Recently the Presidio announced a new trail, the Quartermaster, linking the forest to the Bay. Beginning at Chrissy Field, walkers can enjoy seven acres of tidal marshland previously inaccessible.
The Presidio also has attractions below ground. It’s common knowledge that those who have served in the military are buried in the Presidio’s cemeteries. But what about those who served the military? Fido and Fluffy are resting in peace nearby in the Pet Cemetery surrounded by a white picket fence, Monterey pines and million-dollar views of the Golden Gate Bridge. presidio.gov.
Lands End – Near the former Cliff House, a walking trail along the bluffs overlooking abandoned ships leads to a hidden labyrinth created by a car mechanic.
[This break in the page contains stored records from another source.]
-- ==== Sys2Proof/Machine/Ports.lean ====
section
/-! DEFINITION. The Filzor ports and the router: training (R272 to R274), hop recovery (R275 to R279), time beacons (R304,
R305) and forwarding (R283, R284, R286, R292). -/

namespace Sys2Proof.Machine

/-! ### Training -/

/-- A port as its link comes up: sequence numbers, buffers and credits begin anew (R271, R276). -/
def FzPort.fresh (x : FzPort) : FzPort :=
  { x.dropped with
    txCsn := 0, rxCsn := 0, rxGood := none, sinceLink := 0, sinceControl := 7, freed := List.replicate 6 0, farFreed := List.replicate 6 0, sent := List.replicate 6 0, beacons := []
    limited := false, transit := 0, discards := [] }

/-- Saved equalisation values of a port and its neighbour (R424, R429). -/
def State.savedTaps (s : State) (p : Nat) : Option Nat :=
  s.saved 8 (p * 2 ^ 14 + neighbour s.fabric.dims s.fabric.id p)

/-- A row that takes a port from one state to another. -/
def State.portStep (p : Nat) (from_ : PortState) (act : State → State) (s : State) : Out3 :=
  onUnit (p < 6) (if (s.port p).state = from_ then act s else s)

/-- `FZ_SIGNAL_DETECT` (R272). -/
def execFzSignalDetect (p : Nat) (s : State) : Out3 :=
  s.portStep p .detect fun s =>
    (s.updPort p fun x => { x with taps := (s.savedTaps p).getD x.taps }).portTo p .equalise

/-- `FZ_EQUALISE_DONE` (R272). -/
def execFzEqualiseDone (p : Nat) (s : State) : Out3 := s.portStep p .equalise (State.portTo p .align)

/-- `FZ_EQUALISE_TIMEOUT` (R272). -/
def execFzEqualiseTimeout (p : Nat) (s : State) : Out3 := s.portStep p .equalise (State.portDown p)

/-- `FZ_ALIGN_DONE` (R274): `failed` is the mask of lanes that failed. -/
def execFzAlignDone (p failed : Nat) (s : State) : Out3 :=
  s.portStep p .align fun s =>
    if failed % 256 = 0 then (s.updPort p fun x => { x with half := false }).portTo p .identify
    else if failed % 16 = 0 then
      ((s.updPort p fun x => { x with half := true }).raise 0x1506 (failed % 256) p 0).portTo p .identify
    else s.portDown p

/-- `FZ_ALIGN_TIMEOUT` (R272). -/
def execFzAlignTimeout (p : Nat) (s : State) : Out3 := s.portStep p .align (State.portTo p .equalise)

/-- The pair of a port (R13). -/
def pairPort (p : Nat) : Nat := if p % 2 = 0 then p + 1 else p - 1

/-- The failure events of the identity checks (R273). -/
def State.identityFaults (s : State) (p : Nat) (m : Nat) (far : FarId) : List Event :=
  (if far.port = pairPort p then [] else [⟨0x1503, m, p, far.port⟩]) ++
  (if far.dims = s.fabric.dims then [] else [⟨0x1504, far.dims, p, 0⟩]) ++
  (if m = neighbour s.fabric.dims s.fabric.id p then [] else [⟨0x1505, m, p, neighbour s.fabric.dims s.fabric.id p⟩])

/-- The far side's identity taken (R273): `UP` where every check passes, `HELD` where one fails, and no change while a side
has no coordinates. -/
def State.identify (p : Nat) (far : FarId) (s : State) : State :=
  match far.id with
  | none => s
  | some m =>
    if !s.placed then s
    else
      let s1 := s.updPort p fun x => { x with peer := m % 2 ^ 14, peerPort := far.port % 8, peerValid := true }
      let es := s.identityFaults p m far
      if es.isEmpty then
        let s2 := (s1.updPort p (·.fresh)).portTo p .up
        if (s2.port p).half then s2.blame .filzor p 1024 0x1506 else s2
      else (s1.raiseAll es).portTo p .held

/-- `FZ_IDENTIFY_EXCHANGE` (R273). -/
def execFzIdentifyExchange (p : Nat) (far : FarId) (s : State) : Out3 := s.portStep p .identify (State.identify p far)

/-- `FZ_HELD_RETRY` (R272, R273). -/
def execFzHeldRetry (p : Nat) (far : FarId) (s : State) : Out3 := s.portStep p .held (State.identify p far)

/-- `FZ_DOWN_RETRY` (R272). -/
def execFzDownRetry (p : Nat) (s : State) : Out3 :=
  s.portStep p .down fun s => if (s.port p).enable then s.portTo p .detect else s

/-- Whether a port's function is in use: it is enabled, its dimension is used, and it is not fenced (R272, R279, R405, R488). -/
def State.portWanted (s : State) (p : Nat) : Bool :=
  let x := s.port p
  x.enable && x.part != 3 && portDim s.fabric.dims p > 1

/-- A port enabled: it trains once its domain is on (R272, R279, R405, R488), and not at all where that is lost (R404). -/
def State.enablePort (p : Nat) (s : State) : State :=
  if !(s.portWanted p && (s.port p).state == .disabled) || s.power.lost.contains (679 + p) then s
  else if Tab.get false s.power.domOff (679 + p) then s.askDomain (679 + p) true
  else s.portTo p .detect

/-! ### Sending -/

/-- The virtual channel of a packet (R286), and its buffer at a port input in flits (R287). -/
def vcOf (k : Packet) : Nat := 2 * (k.cls % 3) + b2n k.dateline
def vcRoom (v : Nat) : Nat := if v < 4 then 128 else 32

/-- Whether the far side has room for a packet (R271, R287). -/
def FzPort.credit (x : FzPort) (k : Packet) : Bool :=
  let v := vcOf k
  (x.sent.getD v 0 + 65536 - x.farFreed.getD v 0 % 65536) % 65536 + k.flits ≤ vcRoom v

/-- The next flit of a class: of the packet in progress, else of the first packet that has room (R287). -/
def FzPort.candidate (x : FzPort) (control : Bool) : Option (Packet × Nat) :=
  match x.sending.find? fun e => (e.1.cls == 2) == control with
  | some e => some e
  | none => (x.output.find? fun k => (k.cls == 2) == control && x.credit k).map fun k => (k, 0)

/-- The next flit to send: control flits go ahead, up to one in every 8 (R287). -/
def FzPort.nextFlit (x : FzPort) : Option (Packet × Nat) :=
  match x.candidate true, x.candidate false with
  | some c, some b => if 7 ≤ x.sinceControl then some c else some b
  | some c, none => some c
  | none, b => b

/-- A flit sent. -/
def FzPort.sendFlit (x : FzPort) (e : Packet × Nat) : FzPort :=
  let rest := x.sending.erase e
  { x with
    output := if e.2 = 0 then x.output.erase e.1 else x.output
    sending := if e.2 + 1 < e.1.flits then rest ++ [(e.1, e.2 + 1)] else rest
    sent := x.sent.modify (vcOf e.1) fun n => (n + 1) % 65536
    sinceControl := if e.1.cls = 2 then 0 else x.sinceControl + 1 }

/-- The next flits in their slots, and none in those that are left. -/
def FzPort.fill : Nat → FzPort → FzPort × Slots
  | 0, x => (x, [])
  | n + 1, x => match x.nextFlit with
    | none => let r := FzPort.fill n x; (r.1, none :: r.2)
    | some e => let r := FzPort.fill n (x.sendFlit e); (r.1, some e :: r.2)

/-- The next sequenced codeword while the replay buffer has room (R270, R276): one of every 16 gives a slot to a link flit
(R383). -/
def FzPort.nextWord (x : FzPort) : Option (FzPort × Nat × Slots) :=
  if x.state ≠ .up || x.replay.length ≥ 512 || x.nextFlit.isNone then none
  else
    let r := if x.sinceLink ≥ 15 then let r := x.fill 9; (r.1, none :: r.2) else x.fill 10
    some ({ r.1 with
      replay := r.1.replay ++ [(r.1.txCsn, r.2)], txCsn := (r.1.txCsn + 1) % 1024
      sinceLink := if r.2.contains none then 0 else r.1.sinceLink + 1 }, r.1.txCsn, r.2)

/-- Sequenced codewords while there are flits to send; `fuel` bounds their number. -/
def FzPort.flush : Nat → FzPort → FzPort × List (Nat × Slots)
  | 0, x => (x, [])
  | fuel + 1, x => match x.nextWord with
    | none => (x, [])
    | some w => let r := FzPort.flush fuel w.1; (r.1, w.2 :: r.2)

/-- The link flit that a port sends now (R271, R304): with `beacon` its beacon, stamped at the fraction `frac` of a Cairn
cycle. -/
def State.linkFlit (s : State) (p : Nat) (beacon : Bool) (frac : Nat) : LinkFlit :=
  let x := s.port p
  { beacon := beacon, nak := x.nak, retrainReq := x.state == .retrain, ackValid := x.rxGood.isSome, ackCsn := x.rxGood.getD 0
    nakCsn := x.rxCsn, credits := x.freed, txCairn := s.cairn, txFrac := frac, beaconSeq := x.beaconSeq, rxCairn := x.rxCairn
    rxFrac := x.rxFrac, echoSeq := x.echoSeq, masterValid := bit s.fabric.timeMaster 14, master := s.fabric.timeMaster % 2 ^ 14
    depth := if s.fabric.lock = .unlocked then 0xFFFF else s.fabric.depth }

/-- A codeword as it goes out: with the link flits of the moment in the slots that no fabric flit fills (R271, R277). -/
def State.codeword (s : State) (p : Nat) (w : Nat × Slots) : Codeword :=
  ⟨0, w.1, w.2.map fun f => f.elim (.link (s.linkFlit p false 0)) fun e => .fabric e.1 e.2⟩

/-- A codeword with every slot a link flit (R270): it repeats the last `CSN`. -/
def State.linkWord (s : State) (p : Nat) (beacon : Bool) (frac : Nat) : Codeword :=
  ⟨0, ((s.port p).txCsn + 1023) % 1024, List.replicate 10 (.link (s.linkFlit p beacon frac))⟩

/-- A port sends what it can behind codewords that go out already, and where there is nothing a codeword of link flits. -/
def State.flushAfter (p : Nat) (before : List Codeword) (s : State) : State :=
  let x := s.port p
  let r := x.flush (9 * (x.output.length + x.sending.length) + 1)
  let s1 := s.updPort p fun _ => r.1
  if x.state ≠ .up then s1
  else s1.updPort p fun x =>
    { x with wire := if before.isEmpty && r.2.isEmpty then [s1.linkWord p false 0] else before ++ r.2.map (s1.codeword p) }

/-- A port sends what it can, and else a codeword of link flits. -/
def State.flushPort (p : Nat) (s : State) : State := s.flushAfter p []

/-! ### Layout of a codeword (R270, R271, R280) -/

/-- The header flit of a packet (R280). -/
def headerFlit (k : Packet) : List Byte :=
  toLe 1 k.kind ++ toLe 1 k.flits ++
    toLe 1 (k.epoch % 4 + 4 * b2n k.dateline + 8 * (k.cls % 4) + 32 * b2n k.poison) ++ toLe 1 k.hops ++
    (crcBytes { k with payload := [] }).drop 2 ++ toLe 4 k.crc

/-- The bytes of a link flit (R271). -/
def linkBytes (l : LinkFlit) : List Byte :=
  toLe 1 (b2n l.beacon + 2 * b2n l.nak + 4 * b2n l.retrainReq) ++ [0] ++ toLe 2 (l.ackCsn % 1024 + 2 ^ 15 * b2n l.ackValid) ++
    toLe 2 (l.nakCsn % 1024) ++ [0, 0] ++ l.credits.flatMap (toLe 2) ++ toLe 8 l.txCairn ++ toLe 2 (l.txFrac % 4096) ++
    toLe 2 l.beaconSeq ++ toLe 8 l.rxCairn ++ toLe 2 (l.rxFrac % 4096) ++ toLe 2 l.echoSeq ++
    toLe 2 (l.master % 2 ^ 14 + 2 ^ 15 * b2n l.masterValid) ++ toLe 2 l.depth ++ List.replicate 16 0

/-- The 64 bytes of a slot. -/
def slotBytes : Slot → List Byte
  | .link l => linkBytes l
  | .fabric k n => if n = 0 then headerFlit k else sliceB k.payload (64 * (n - 1)) 64

/-- The 20 blocks of a codeword, each its type bit and 32 bytes (R270). -/
def codewordBlocks (cw : Codeword) : List (Bool × List Byte) :=
  cw.slots.zipIdx.flatMap fun si =>
    [(match si.1 with | .link _ => true | .fabric _ _ => false, (slotBytes si.1).take 32), (bit cw.csn si.2, (slotBytes si.1).drop 32)]

/-- Whether a codeword is sequenced: any slot is a fabric flit (R270). -/
def isSequenced (cw : Codeword) : Bool := cw.slots.any fun x => match x with | .fabric _ _ => true | .link _ => false

/-- The link flit of a codeword: where it has several, their fields are the same (R271). -/
def linkOf (cw : Codeword) : Option LinkFlit := cw.slots.findSome? fun x => match x with | .link l => some l | .fabric _ _ => none

/-! ### Retraining -/

/-- A port enters `RETRAIN`, and asks the far side for it (R278, R372). -/
def State.portRetrain (p : Nat) (s : State) : State :=
  if (s.port p).state = .up then
    let s1 := (((s.updPort p fun x => { x with retrains := 0, resent := 0 }).countPort p 3 1).portTo p .retrain)
    (s1.updPort p fun x => { x with wire := [s1.linkWord p false 0] }).blame .filzor p 64 0
  else s

/-- `FZ_LOCK_LOSS` (R278). -/
def execFzLockLoss (p : Nat) (s : State) : Out3 := s.portStep p .up (State.portRetrain p)

/-- `FZ_RETRAIN_DONE` (R278): a port that is `UP` again resumes from the first codeword not acknowledged; the third failure in a
row takes the port `DOWN`. -/
def execFzRetrainDone (p : Nat) (ok : Bool) (s : State) : Out3 :=
  s.portStep p .retrain fun s =>
    let n := (s.port p).retrains + 1
    if ok then
      let s1 := (s.updPort p fun x => { x with retrains := 0, resent := 0 }).portTo p .up
      s1.updPort p fun x => { x with wire := x.replay.map (s1.codeword p) }
    else if n ≥ 3 then s.portDown p
    else s.updPort p fun x => { x with retrains := n }

/-- `FZ_RETRAIN_TIMEOUT` (R278). -/
def execFzRetrainTimeout (p : Nat) (s : State) : Out3 := s.portStep p .retrain (State.portDown p)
Under cover of night, with only the stars to guide him, Eduardo Aguilera, inspired by the French Chartres Labyrinth, picked up rocks from Ocean beach, climbed up a steep dirt path, and quietly laid his stones in a pattern. He worked after sundown to avoid park rangers who didn’t support his dream. Today, park rangers gladly direct tourists to the labyrinth on the edge of land. parksconservancy.org/content/lands-end-labyrinth.
San Francisco Maritime Historical Park – Who ever heard of a park with schooners, a pier, a beach and an art deco bathhouse? San Francisco has such a park and it’s a great place to watch the polar bears – swimmers who brave the frigid waters sans wetsuits. Each year, they race from Alcatraz to Aquatic Park. nps.gov/safr/index.htm.
Discovering all these hidden places in plain sight will keep your child so busy, they may forget about screen time. You will never know until you try.